“Elini vicdanına koy”, “Vicdanının sesini dinle”, “Vicdan azabı çekmek” gibi deyişler, yaşamın ahlaki alanıyla ilgili olarak günlük konuşmalarımızda sık sık geçer, öyle değil mi?
“Kişiyi kendi davranışlarıyla ilgili olarak bir yargıda bulunmaya yönelten, kişinin kendi ahlak değerleri üzerinde dolaysız ve kendiliğinden yargılama yapmasını sağlayan, kişiye doğruyu ve iyiyi yapma yükümünü de yükleyen içsel güç” diye tanımlıyor sözlükler vicdanı.
İnsan beyni doğduğunda henüz “işletim sistemi” olmayan biyolojik bir bilgisayardır aslında.
Büyüdükçe kendisine hangi kural ve tanımlamalar yüklenirse, dünyayı ve olayları o çerçeveden değerlendirmeye başlıyor.
“Vicdanı” oluşturan kişinin kendi ahlak değerleri de bu programlara göre yürüyor işte.

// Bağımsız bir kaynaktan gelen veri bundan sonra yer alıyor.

/-- The control-core instruction of an opcode, the 24 bits below it and the immediate word of an L form
(R123 to R130). -/
def ofCore (op : BitVec 8) (x : BitVec 24) (y : BitVec 32) : Except Defect Instr :=
  match op.toNat with
  | 0 => let r := rFormOf x; acceptIf (decide (r.w = 0 ∧ r.d = 0 ∧ r.s = 0 ∧ r.t = 0)) (.cnop r.g)
  | 1 => let r := rFormOf x; acceptIf (decide (r.w = 0)) (.add r.d r.s r.t r.g)
  | 2 => let r := iFormOf x; acceptIf (decide (r.w = 0)) (.addi r.d r.s r.i)
  | 3 => let r := rFormOf x; acceptIf (decide (r.w = 0)) (.sub r.d r.s r.t r.g)
  | 4 => let r := rFormOf x; acceptIf (decide (r.w = 0)) (.mul r.d r.s r.t r.g)
  | 5 => let r := rFormOf x; acceptIf (decide (r.w = 0)) (.mulh r.d r.s r.t r.g)
  | 6 => let r := rFormOf x; acceptIf (decide (r.w = 0)) (.divu r.d r.s r.t r.g)
  | 7 => let r := rFormOf x; acceptIf (decide (r.w = 0)) (.divs r.d r.s r.t r.g)
  | 8 => let r := rFormOf x; acceptIf (decide (r.w = 0)) (.and r.d r.s r.t r.g)
  | 9 => let r := iFormOf x; acceptIf (decide (r.w = 0)) (.andi r.d r.s r.i)
  | 10 => let r := rFormOf x; acceptIf (decide (r.w = 0)) (.or r.d r.s r.t r.g)
  | 11 => let r := iFormOf x; acceptIf (decide (r.w = 0)) (.ori r.d r.s r.i)
  | 12 => let r := rFormOf x; acceptIf (decide (r.w = 0)) (.xor r.d r.s r.t r.g)
  | 13 => let r := iFormOf x; acceptIf (decide (r.w = 0)) (.xori r.d r.s r.i)
  | 14 => let r := rFormOf x; acceptIf (decide (r.w = 0)) (.shl r.d r.s r.t r.g)
  | 15 => let r := iFormOf x; acceptIf (decide (r.w = 0)) (.shli r.d r.s r.i)
  | 16 => let r := rFormOf x; acceptIf (decide (r.w = 0)) (.shr r.d r.s r.t r.g)
  | 17 => let r := iFormOf x; acceptIf (decide (r.w = 0)) (.shri r.d r.s r.i)
  | 18 => let r := rFormOf x; acceptIf (decide (r.w = 0)) (.sar r.d r.s r.t r.g)
  | 19 => let r := iFormOf x; acceptIf (decide (r.w = 0)) (.sari r.d r.s r.i)
  | 20 => let r := rFormOf x; acceptIf (decide (r.w = 0)) (.min r.d r.s r.t r.g)
  | 21 => let r := rFormOf x; acceptIf (decide (r.w = 0)) (.max r.d r.s r.t r.g)
  | 22 => let r := rFormOf x; acceptIf (decide (r.w = 0)) (.csel r.d r.s r.t r.g)
  | 23 => let r := rFormOf x; acceptIf (decide (r.t = 0)) (.mov r.w r.d r.s r.g)
  | 24 => let r := iFormOf x; acceptIf (decide (r.w = 0 ∧ r.s = 0)) (.movi r.d r.i)
  | 25 => let r := rFormOf x; acceptIf (decide (r.w = 0 ∧ r.s = 0 ∧ r.t = 0)) (.movl r.d r.g y)
  | 26 => let r := rFormOf x; acceptIf (decide (r.w = 0 ∧ r.s = 0 ∧ r.t = 0)) (.movh r.d r.g y)
  | 28 => let r := cFormOf x; acceptIf (decide (r.w = 0)) (.cmp r.pd r.cond r.s r.t r.g)
  | 29 => let r := cIFormOf x; acceptIf (decide (r.w = 0)) (.cmpi r.pd r.cond r.s r.i)
  | 30 => let r := cFormOf x; acceptIf (decide (r.w = 0 ∧ r.s.extractLsb' 3 3 = 0 ∧ r.t.extractLsb' 3 3 = 0)) (.plog r.pd r.cond (r.s.extractLsb' 0 3) (r.t.extractLsb' 0 3) r.g)
  | 32 => accept (.br (x.extractLsb' 20 4) (x.extractLsb' 0 20))
  | 33 => accept (.call (x.extractLsb' 20 4) (x.extractLsb' 0 20))
  | 34 => let r := rFormOf x; acceptIf (decide (r.w = 0 ∧ r.d = 0 ∧ r.s = 0 ∧ r.t = 0)) (.ret r.g)
  | 35 => let r := rFormOf x; acceptIf (decide (r.w = 0 ∧ r.d = 0 ∧ r.t = 0)) (.jmpr r.s r.g)
  | 36 => accept (.loop (x.extractLsb' 18 6) (x.extractLsb' 0 18))
  | 40 => let r := mFormOf x; accept (.ld r.w r.d r.base r.sz r.off r.g)
  | 41 => let r := mFormOf x; accept (.st r.w r.d r.base r.sz r.off r.g)
  | 42 => let r := rFormOf x; accept (.amadd r.w r.d r.s r.t r.g)
  | 43 => let r := rFormOf x; accept (.amand r.w r.d r.s r.t r.g)
  | 44 => let r := rFormOf x; accept (.amor r.w r.d r.s r.t r.g)
  | 45 => let r := rFormOf x; accept (.ammin r.w r.d r.s r.t r.g)
  | 46 => let r := rFormOf x; accept (.ammax r.w r.d r.s r.t r.g)
  | 47 => let r := rFormOf x; accept (.amxch r.w r.d r.s r.t r.g)
  | 48 => let r := rFormOf x; accept (.amcas r.w r.d r.s r.t r.g)
  | 49 => let r := fFormOf x; acceptIf (decide (r.z = 0)) (.fence r.pset r.sset r.scope)
  | 50 => let r := rFormOf x; accept (.waitv r.w r.d r.s r.t r.g)
  | 56 => let r := rFormOf x; acceptIf (decide (r.w = 3)) (.sbind r.d r.s r.t r.g)
  | 57 => let r := rFormOf x; acceptIf (decide (r.w = 3)) (.sstg r.d r.s r.t r.g)
  | 58 => let r := rFormOf x; acceptIf (decide (r.w = 3)) (.sevc r.d r.s r.t r.g)
  | 59 => let r := rFormOf x; acceptIf (decide (r.w = 3)) (.scpy r.d r.s r.t r.g)
  | 60 => let r := rFormOf x; acceptIf (decide (r.w = 0 ∧ r.t = 0)) (.swait r.d r.s r.g)
  | 61 => let r := rFormOf x; acceptIf (decide (r.w = 0 ∧ r.t = 0)) (.sstat r.d r.s r.g)
  | 64 => let r := rFormOf x; acceptIf (decide (r.w = 0 ∧ r.t = 0)) (.cfgl r.d r.s r.g)
  | 65 => let r := rFormOf x; acceptIf (decide (r.w = 1 ∧ r.t = 0)) (.cfgp r.d r.s r.g)
  | 66 => let r := rFormOf x; acceptIf (decide (r.w = 0 ∧ r.d = 0 ∧ r.t = 0)) (.go r.s r.g)
  | 67 => let r := rFormOf x; acceptIf (decide (r.w = 0 ∧ r.s = 0 ∧ r.t = 0)) (.drain r.d r.g)
  | 68 => let r := rFormOf x; acceptIf (decide (r.w = 0 ∧ r.d = 0 ∧ r.s = 0 ∧ r.t = 0)) (.pbar r.g)
  | 69 => let r := rFormOf x; acceptIf (decide (r.w = 1 ∧ r.t = 0)) (.xcmd r.d r.s r.g)
  | 70 => let r := rFormOf x; acceptIf (decide (r.w = 0 ∧ r.d = 0 ∧ r.t = 0)) (.xwait r.s r.g)
  | 71 => let r := rFormOf x; acceptIf (decide (r.w = 0)) (.coll r.d r.s r.t r.g)
  | 72 => let r := rFormOf x; acceptIf (decide (r.w = 3 ∧ r.t = 0)) (.ddecl r.d r.s r.g)
  | 73 => let r := rFormOf x; acceptIf (decide (r.w = 0 ∧ r.t = 0)) (.ddrop r.d r.s r.g)
  | 74 => let r := rFormOf x; acceptIf (decide (r.w = 0 ∧ r.d = 0 ∧ r.t = 0)) (.dwait r.s r.g)
  | 80 => let r := rFormOf x; acceptIf (decide (r.w = 0)) (.ropen r.d r.s r.t r.g)
  | 81 => let r := rFormOf x; acceptIf (decide (r.w = 0 ∧ r.d = 0 ∧ r.t = 0)) (.rclose r.s r.g)
  | 82 => let r := rFormOf x; acceptIf (decide (r.w = 2 ∧ r.t = 0)) (.nbop r.d r.s r.g)
  | 83 => let r := rFormOf x; acceptIf (decide (r.w = 0 ∧ r.t = 0)) (.nbred r.d r.s r.g)
  | 84 => let r := rFormOf x; acceptIf (decide (r.w = 0 ∧ r.t = 0)) (.optm r.d r.s r.g)
  | 85 => let r := rFormOf x; acceptIf (decide (r.w = 0 ∧ r.t = 0)) (.nbstat r.d r.s r.g)
  | 88 => let r := rFormOf x; acceptIf (decide (r.w = 1 ∧ r.t = 0)) (.tload r.d r.s r.g)
  | 89 => let r := rFormOf x; acceptIf (decide (r.w = 1)) (.rdig r.d r.s r.t r.g)
  | 96 => let r := iFormOf x; acceptIf (decide (r.w = 0 ∧ r.s = 0)) (.qfeat r.d r.i)
  | 97 => let r := iFormOf x; acceptIf (decide (r.w = 0 ∧ r.s = 0)) (.rdsys r.d r.i)
  | 98 => let r := iFormOf x; acceptIf (decide (r.w = 0 ∧ r.d = 0)) (.wrsys r.s r.i)
  | 99 => let r := iFormOf x; acceptIf (decide (r.w = 0 ∧ r.d = 0 ∧ r.s = 0)) (.trap r.i)
  | 100 => let r := rFormOf x; acceptIf (decide (r.w = 0 ∧ r.d = 0 ∧ r.s = 0 ∧ r.t = 0)) (.eret r.g)
  | 101 => let r := rFormOf x; acceptIf (decide (r.w = 0 ∧ r.d = 0 ∧ r.s = 0 ∧ r.t = 0)) (.halt r.g)
  | 102 => let r := rFormOf x; acceptIf (decide (r.w = 0 ∧ r.t = 0)) (.waite r.d r.s r.g)
  | 103 => let r := rFormOf x; acceptIf (decide (r.w = 0)) (.sendt r.d r.s r.t r.g)
  | 104 => let r := rFormOf x; acceptIf (decide (r.w = 0)) (.keyld r.d r.s r.t r.g)
  | 105 => let r := rFormOf x; acceptIf (decide (r.w = 0)) (.attq r.d r.s r.t r.g)
  | _ => .error .opcode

Ben mesela kırda bayırda, yolda yürürken hep önüme bakarım; ola ki bir karınca çıkar da üstüne basıp, canından ederim hayvanı diye.
Bunu yaparken de hiçbir dini kuralla hareket etmem; onun da en az benim kadar yaşama hakkı olduğuna inanır, benim onu bilerek ya da bilmeyerek yok etmemin çok büyük bir hata olduğunu düşünürüm.
Sülalemin anne tarafı “Ekmekçi” soyadını taşır, baba tarafıysa “Yılmaz” Keles’te.
Ekmekçi’lerin bir kolu kasaptır; hem keserler nesillerdir, hem de satarlar ilçe merkezinde.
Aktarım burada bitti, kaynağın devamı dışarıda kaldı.